By: dmcq (dmcq.delete@this.fano.co.uk), April 23, 2015 9:17 am
Room: Moderated Discussions
Paul A. Clayton (paaronclayton.delete@this.gmail.com) on April 23, 2015 7:00 am wrote:
> Jouni Osmala (yeah.delete@this.right.com) on April 23, 2015 3:19 am wrote:
> [snip]
> > But almost every TLB works parallel with load instead of front of it and is primary reason why minimum
> > page size affects the cache design so much and why I always claim it would be really nice to have
> > bigger linear translation between physical and virtual addresses than 4k minimum page size.
>
> The Mill uses virtually tagged caches (including for L2). Homonyms (same virtual address, different physical
> address) are easily handled by an address space ID mechanism (as dcmq indicated); the Mill uses this (a
> "turf ID" is used — a "turf" is a permission domain and need not use a separate pseudo-address-space —
> the handling of UNIX fork is briefly described at the Mill Computing site). Writable synonyms (different
> virtual address, same physical address) are more problematic. I don't know how the Mill is intended to handle
> such. (It should also be noted that the Mill does not treat pointers as simply integers.)
>
> As dcmq also noted, there are a number of mechanisms for
> handling aliasing issues in a virtually tagged cache.
>
> > And little reply to this point.
> > http://millcomputing.com/wiki/Protection#Region_Table
> >
> > And they need to be faster than L1 accesses for any modern design.
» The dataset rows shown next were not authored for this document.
-- ==== Sys2Proof/Machine/Order.lean ====
section
/-!
DEFINITION. What happens before what (R102, R103, R109–R124, R235, R245, R441–R443): a write that some agent may not yet see keeps the
bytes it replaced and the chains by which agents know of it; a read finds, for each byte, a value that R114 allows.
-/
namespace Sys2Proof.Machine
namespace State

/-! ## Agents and scopes (R102, R103) -/

/-- The cluster of an agent: a thread by its `gid`, or 200000 + c for the engines and the slice of cluster c. -/
def agentCluster (a : Nat) : Nat := if a < 200000 then coreCluster (groupCore (threadGroup a)) else a - 200000

/-- Whether the scope instance of agent `a` at a scope contains agent `b` (R103). -/
def inScope (s : State) (sc a b : Nat) : Bool :=
  let ga := threadGroup a
  let gb := threadGroup b
  let x := agentCluster a
  let y := agentCluster b
  if sc ≥ 6 then true
  else if sc = 5 then x % 4 / 2 == y % 4 / 2 && x / 8 == y / 8
  else if sc = 4 || decide (200000 ≤ a) then x == y
  else if decide (200000 ≤ b) then false
  else if sc = 3 then groupCore ga == groupCore gb
  else if sc = 2 then groupCore ga == groupCore gb && (s.grp ga).wg == (s.grp gb).wg
  else if sc = 1 then ga == gb
  else a == b

/-- Whether two agents lie in each other's scope instance (R110, R112). -/
def reciprocal (s : State) (a : Nat) (sa : BitVec 4) (b : Nat) (sb : BitVec 4) : Bool :=
  s.inScope sa.toNat a b && s.inScope sb.toNat b a

/-- Whether a chain with such links holds towards an agent (R443). -/
def admits (s : State) (links : List (Nat × BitVec 4)) (b : Nat) : Bool := links.all fun l => s.inScope l.2.toNat l.1 b

/-- Whether the superstep of an agent is one before which a superstep of a cluster of its region lies in the order of R37. -/
def past (s : State) (a : Nat) (region : Option (BitVec 48)) (cluster step : Nat) : Bool :=
  let e := agentCluster a
  match region with
  | none => false
  | some rcb => (s.cl e).region == some rcb &&
      decide (step + 1 + (if cluster = e then 0 else regionDist (s.regionClusters rcb) cluster e * (s.cl e).res.lead.toNat) ≤ (s.cl e).phase)

/-! ## Who knows of a write (R113, R119, R120) -/

/-- The writer's own chain of a write. -/
def ownChain (r : WriteRec) : Option Known := r.known.find? fun k => k.who == .agent r.writer

/-- The chains by which a holder knows of a write; an agent knows too what a superstep boundary orders before it (R37). -/
def chains (s : State) (r : WriteRec) (h : Holder) : List Known :=
  match h with
  | .agent a =>
    (r.known.filter fun k => k.who == .agent a || (k.who == .all && s.admits k.links a)) ++
      if s.past a r.region r.cluster r.step then
        [⟨.agent a, [], ((ownChain r).bind (·.vf)).filter fun v => s.past a r.region r.cluster v.2, false, [agentCluster a]⟩]
      else []
  | h => r.known.filter fun k => k.who == h

/-- Whether a write happens before what an agent does by the same path, or was read by it (R68, R106, R109, R114). An engine sees every
write. -/
def knows (s : State) (a : Nat) (r : WriteRec) : Bool :=
  decide (200000 ≤ a) || !(s.chains r (.agent a)).isEmpty || r.known.any fun k => k.who == .saw a

/-- Whether a write by another path kind is ordered before what an agent does (R69, R119). -/
def crosses (s : State) (a : Nat) (r : WriteRec) : Bool :=
  if 200000 ≤ a then (ownChain r).any fun k => k.vf.any fun v => s.inScope v.1.toNat r.writer a
  else (s.chains r (.agent a)).any fun k => k.own || k.vf.any fun v => s.inScope v.1.toNat r.writer a

/-- Whether a write is ordered before a read through the gather unit of an agent's cluster (R120). -/
def gathered (s : State) (a : Nat) (r : WriteRec) : Bool := (s.chains r (.agent a)).any fun k => k.units.contains (agentCluster a)

/-- Whether a write is ordered before a read by a path kind of an engine command of a cluster (R116, R117, R119). -/
def knowsOp (s : State) (id c kind : Nat) (r : WriteRec) : Bool :=
  (s.chains r (.op id)).any fun k => r.kind.toNat == kind || k.vf.any fun v => s.inScope v.1.toNat r.writer (200000 + c)

/-- The state with the writes changed. -/
def modWrites (s : State) (f : WriteRec → WriteRec) : State :=
  if s.writes.isEmpty then s else { s with writes := s.writes.map f }

end State

/-- The chains of a write with one more. -/
def WriteRec.learn (k : Known) (r : WriteRec) : WriteRec := if r.known.contains k then r else { r with known := r.known ++ [k] }

namespace State

/-- What one holder knows goes on to another through a link; a chain reaches an agent only if all its links admit it (R113, R443). -/
def pass (s : State) (src dst : Holder) (links : List (Nat × BitVec 4)) : State :=
  s.modWrites fun r => (s.chains r src).foldl (fun r k =>
    let l := (k.links ++ links).eraseDups
    if (match dst with | .agent b => s.admits l b | _ => true) then r.learn ⟨dst, l, k.vf, false, k.units⟩ else r) r

/-- Forget what an agent knew: another thread starts in its place. -/
def forget (s : State) (a : Nat) : State :=
  s.modWrites fun r => { r with known := r.known.filter fun k => match k.who with
    | .agent b | .saw b | .fence b _ => b != a
    | _ => true }

/-- Change an agent's chains of the writes that a test picks, each chain kept as an entry of its own. -/
def modChains (s : State) (a : Nat) (p : WriteRec → Bool) (f : Known → Known) : State :=
  s.modWrites fun r => if p r then
      { r with known := ((r.known.filter fun k => k.who != .agent a) ++
          (s.chains r (.agent a)).map fun k => f { k with who := .agent a }).eraseDups }
    else r

/-- A `FENCE.rw` of an agent takes its place in the total order (R111, R112). -/
def fenceBy (s : State) (a : Nat) (sc : BitVec 4) : State :=
  let fs := ((s.writes.flatMap (·.known)).filterMap fun k => match k.who with
    | .fence b sb => if s.reciprocal b sb a sc then some (b, sb) else none
    | _ => none).eraseDups
  (fs.foldl (fun s f => s.pass (.fence f.1 f.2) (.agent a) [(f.1, f.2), (a, sc)]) s).pass (.agent a) (.fence a sc) []

/-- A `VFENCE` of an agent: it acts as a `FENCE.rw`, marks the chains of the agent's own writes with its scope, and orders what its
scope's agents wrote, and the agent knows, before every path of the agent (R119, R235). -/
def vfenceBy (s : State) (a : Nat) (sc : BitVec 4) : State :=
  let wider := fun (v : Option (BitVec 4 × Nat)) => match v with
    | some x => if sc.toNat ≤ x.1.toNat then some x else some (sc, (s.cl (agentCluster a)).phase)
    | none => some (sc, (s.cl (agentCluster a)).phase)
  let s := s.fenceBy a sc
  let s := s.modChains a (fun r => r.writer == a) fun k => { k with own := true, vf := wider k.vf }
  s.modChains a (fun r => r.writer != a && s.inScope sc.toNat a r.writer) fun k => { k with own := true }

/-- A `GINV` of an agent: the gather caches of some clusters hold nothing older than what it knows and its scope's agents wrote (R120). -/
def ginvBy (s : State) (a : Nat) (sc : BitVec 4) (units : List Nat) : State :=
  s.modChains a (fun r => s.inScope sc.toNat a r.writer) fun k => { k with units := (k.units ++ units).eraseDups }

/-! ## Barrier registers (R118, R127, R245) -/

/-- An arrival on a barrier register is a release of an agent at a scope, or of an engine command. -/
def arrivalOf (s : State) (place : Nat) (h : Holder) (links : List (Nat × BitVec 4)) : State := s.pass h (.round place false) links

/-- A round completes: its waiters acquire what its arrivals released. -/
def roundOver (s : State) (place : Nat) : State := s.pass (.round place false) (.round place true) []

/-- A return of `BARW` is an acquire at the register's scope. -/
def waited (s : State) (place a : Nat) (sc : BitVec 4) : State := s.pass (.round place true) (.agent a) [(a, sc)]

/-! ## Recording a write -/

/-- Remember the bytes that one access is about to replace, in the parts in which a reader may find it; a release of a thread publishes
what the thread knows (R72, R110, R114). -/
def record (s : State) (space : Space) (kind : Nat) (writer : Nat) (also : List Known) (rel : Option (Nat × BitVec 4))
    (atomic : Option (BitVec 4))
    (parts : List (Nat × List Byte)) : State :=
  let n := s.seq
  let s := if rel.any fun x => x.1 == writer && decide (writer < 200000) then s.pass (.agent writer) (.write n) [] else s
  let c := agentCluster writer
  let x := s.cl c
  let own := fun (h : Holder) => (⟨h, [], none, false, []⟩ : Known)
  let known := own (.agent writer) :: (if rel.isSome then [own (.write n)] else []) ++ also
  { s with
    seq := n + parts.length
    writes := s.writes ++ parts.zipIdx.map fun (p, i) =>
      ⟨n + i, n, writer, BitVec.ofNat 2 kind, space, p.1, p.2, x.region, c, x.phase, rel, atomic, known⟩ }

/-- The bytes of an access in parts of at most 8: each is single-copy atomic (R72). -/
def halves (a : Nat) (l : List Byte) : List (Nat × List Byte) :=
  (List.range ((l.length + 7) / 8)).map fun i => (a + 8 * i, (l.drop (8 * i)).take 8)

/-! ## What a read finds (R69, R72, R107, R114, R119, R120) -/

/-- Undo writes, newest first, in the bytes of a read: each byte with its value and the access it was read from. A write that is ordered
before the read, or that a free choice keeps, stands with every older one of its bytes; none is torn. -/
def rollBack (keep : WriteRec → Bool) : List WriteRec → List (Nat × Byte × Option Nat) → List (Nat × Byte × Option Nat)
  | [], l => l
  | r :: rs, l =>
    let hit := fun (e : Nat × Byte × Option Nat) => decide (r.addr ≤ e.1) && decide (e.1 < r.addr + r.old.length)
    if !l.any hit then rollBack keep rs l
    else if l.any (fun e => hit e && e.2.2.isSome) || keep r then
      rollBack keep rs (l.map fun e => if hit e && e.2.2.isNone then (e.1, e.2.1, some r.access) else e)
    else rollBack keep rs (l.map fun e => if hit e then (e.1, r.old.getD (e.1 - r.addr) e.2.1, none) else e)

/-- A byte of physical memory, of a scratchpad slice, or of a codebook or buffer register. -/
def byteOf (s : State) : Space → Nat → Byte
  | .mem, a => Memory.byte s.mem a
  | .sp, a => Memory.byte s.sp a
  | .cbook, a => (mget 0 (s.wg (a / 512)).cb (a / 32 % 16)).extractLsb' (8 * (a % 32)) 8
  | .buf, a => (mget 0 (s.wg (a / 512)).b (a / 32 % 16)).extractLsb' (8 * (a % 32)) 8

/-- The bytes at some places of a space as an agent finds them, with the accesses they come from; `ordered` says which writes are ordered
before the read, and `key` which of them are chosen together. -/
def find (s : State) (a : Nat) (space : Space) (ordered : WriteRec → Bool) (key : WriteRec → Nat) (spots : List Nat) :
    List (Nat × Byte × Option Nat) :=
  rollBack (fun r => ordered r || s.flip (2 ^ 140 + 2 ^ 50 * (2 ^ 60 * a + spots.headD 0) + key r))
    (s.writes.filter fun r => r.space == space).reverse (spots.map fun x => (x, s.byteOf space x, none))

/-- A read by a path kind: 0 linear, 1–3 the views (R106). The writes of one access are chosen together by its own path, and element by
element by another (R69, R72). -/
def findBy (s : State) (a : Nat) (space : Space) (kind : Nat) (spots : List Nat) : List (Nat × Byte × Option Nat) :=
  s.find a space (fun r => if r.kind.toNat == kind then s.knows a r else s.crosses a r)
    (fun r => if r.kind.toNat == kind then r.access else 2 ^ 49 + r.seq) spots

/-- A read in parts of at most 8 bytes, each of them single-copy atomic (R72). -/
def inParts (f : List Nat → List (Nat × Byte × Option Nat)) (spots : List Nat) : List (Nat × Byte × Option Nat) :=
  (List.range ((spots.length + 7) / 8)).flatMap fun i => f ((spots.drop (8 * i)).take 8)

/-- A read by a path kind of a thread, in parts. -/
def findParts (s : State) (a : Nat) (space : Space) (kind : Nat) (spots : List Nat) : List (Nat × Byte × Option Nat) :=
  inParts (s.findBy a space kind) spots

/-- The bytes that a read by a path kind of an engine command of a cluster delivers, in parts (R116–R119). -/
def opBytes (s : State) (id c : Nat) (space : Space) (kind : Nat) (spots : List Nat) : List Byte :=
  if s.writes.isEmpty then spots.map (s.byteOf space)
  else (inParts (s.find (300000 + id) space (s.knowsOp id c kind)
    (fun r => if r.kind.toNat == kind then r.access else 2 ^ 49 + r.seq)) spots).map (·.2.1)

/-- What an engine command knows of its own write, beside the engine. -/
def opKnown (id : Nat) : List Known := [⟨.op id, [], none, false, []⟩]

/-- A buffer or codebook register as a thread finds it: whole (R221, R232). -/
def sharedReg (s : State) (t : Nat) (space : Space) (wg n : Nat) : W256 :=
  let spots := (List.range 32).map (512 * wg + 32 * n + ·)
  BitVec.ofNat 256 (leVal ((s.find t space (s.knows t) (·.access) spots).map (·.2.1)))

/-- A thread has read some accesses: it does not read older writes of their bytes by the path any more, and an acquire at a scope
synchronises with the releases among them, or before an atomic among them (R68, R106, R110). -/
def took (s : State) (a : Nat) (acq : Option (BitVec 4)) (got : List (Nat × Byte × Option Nat)) : State :=
  let accs := (got.filterMap (·.2.2)).eraseDups
  let s' := s.modWrites fun r => if accs.contains r.access && !s.knows a r then r.learn ⟨.saw a, [], none, false, []⟩ else r
  match acq with
  | none => s'
  | some sc =>
    let read := s.writes.filter fun r => accs.contains r.access
    let meets := fun (x y : WriteRec) => x.space == y.space && decide (x.addr < y.addr + y.old.length) && decide (y.addr < x.addr + x.old.length)
    let rels := s.writes.filter fun w => w.rel.isSome &&
      read.any fun r => r.access == w.access || (r.atomic.isSome && decide (w.seq < r.seq) && meets w r)
    (rels.map fun w => (w.access, w.rel.getD (w.writer, 0))).eraseDups.foldl (fun s w =>
      if s.reciprocal w.2.1 w.2.2 a sc then s.pass (.write w.1) (.agent a) [(w.2.1, w.2.2), (a, sc)] else s) s'

/-- One read of a thread by a path: the bytes, and what it then knows. -/
def see (s : State) (a : Nat) (acq : Option (BitVec 4)) (space : Space) (kind : Nat) (spots : List Nat) : State × List Byte :=
  if s.writes.isEmpty then (s, spots.map (s.byteOf space))
  else
    let got := s.findParts a space kind spots
    (s.took a acq got, got.map (·.2.1))

/-- The read of an atomic: the latest write, unless some other atomic to the location and this one do not lie in each other's scope (R115). -/
def seeAtomic (s : State) (a : Nat) (sc : BitVec 4) (acq : Bool) (space : Space) (spots : List Nat) : State × List Byte :=
  if s.writes.isEmpty then (s, spots.map (s.byteOf space))
  else
    let foreign := s.writes.any fun r => r.space == space && r.writer != a && (r.atomic.any fun t => !s.reciprocal r.writer t a sc) &&
      spots.any fun x => decide (r.addr ≤ x) && decide (x < r.addr + r.old.length)
    let got := s.find a space (fun r => !foreign || s.knows a r) (·.access) spots
    (s.took a (if acq then some sc else none) got, got.map (·.2.1))

/-- Drop the writes that are ordered before everything that can still read them: every cluster of their region is past them, and no other
path reads them (R37; a write in a stack share may still be unordered with another path kind, R119). -/
def dropPast (s : State) (rcb : BitVec 48) : State :=
  let set := s.regionClusters rcb
  { s with writes := s.writes.filter fun r =>
      !(r.region == some rcb && (r.space != .mem || decide (0xC000000000 ≤ r.addr)) &&
        set.all fun d => s.past (200000 + d) r.region r.cluster r.step) }

/-- Drop the writes of a region that has ended or was saved (R124). -/
def dropRegion (s : State) (rcb : BitVec 48) : State := { s with writes := s.writes.filter fun r => r.region != some rcb }

end State
end Sys2Proof.Machine
end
> > Virtually tagged L1 caches don't work with SMT and is bad for modern requirement of running
> > lots of active processes and threads. I would really like if it would be option for CPU
> > to have virtually tagged L1 cache and TLB would only be needed for L2 cache but it isn't
> > an option, when you need to handle lots of context switches and coherency traffic.
>
> First, the Mill as currently conceived is poorly suited to SMT. (SoEMT is more friendly
> to the current conception. On the other hand, modifying the design to be more friendly
> to multithreading does not seem likely to be prohibitively difficult or expensive.)
>
> Second, virtually tagged L1 caches are not a problem with SMT. ASIDs work fairly well. (Aside from the writable
> synonym problem, there would be wasted cache capacity for commonly used read-only shared memory.)
>
> The overhead of using 64-bit addresses should be compensated for by the use of huge segments (well
> known regions) for permission checking in the common cases and slightly relaxed timing for permission
> checks. (The Mill also uses per-byte valid bits, further increasing cache metadata.)
Ah yes fork, and shared libraries. I'd forgotten about that. I think mostly from an embedded perspective and there the shared code can go in the system space. That does mean that there is a great deal of physical address sharing irrespective of any locks or anything like that. I better have a good look at how the Mill deals with fork.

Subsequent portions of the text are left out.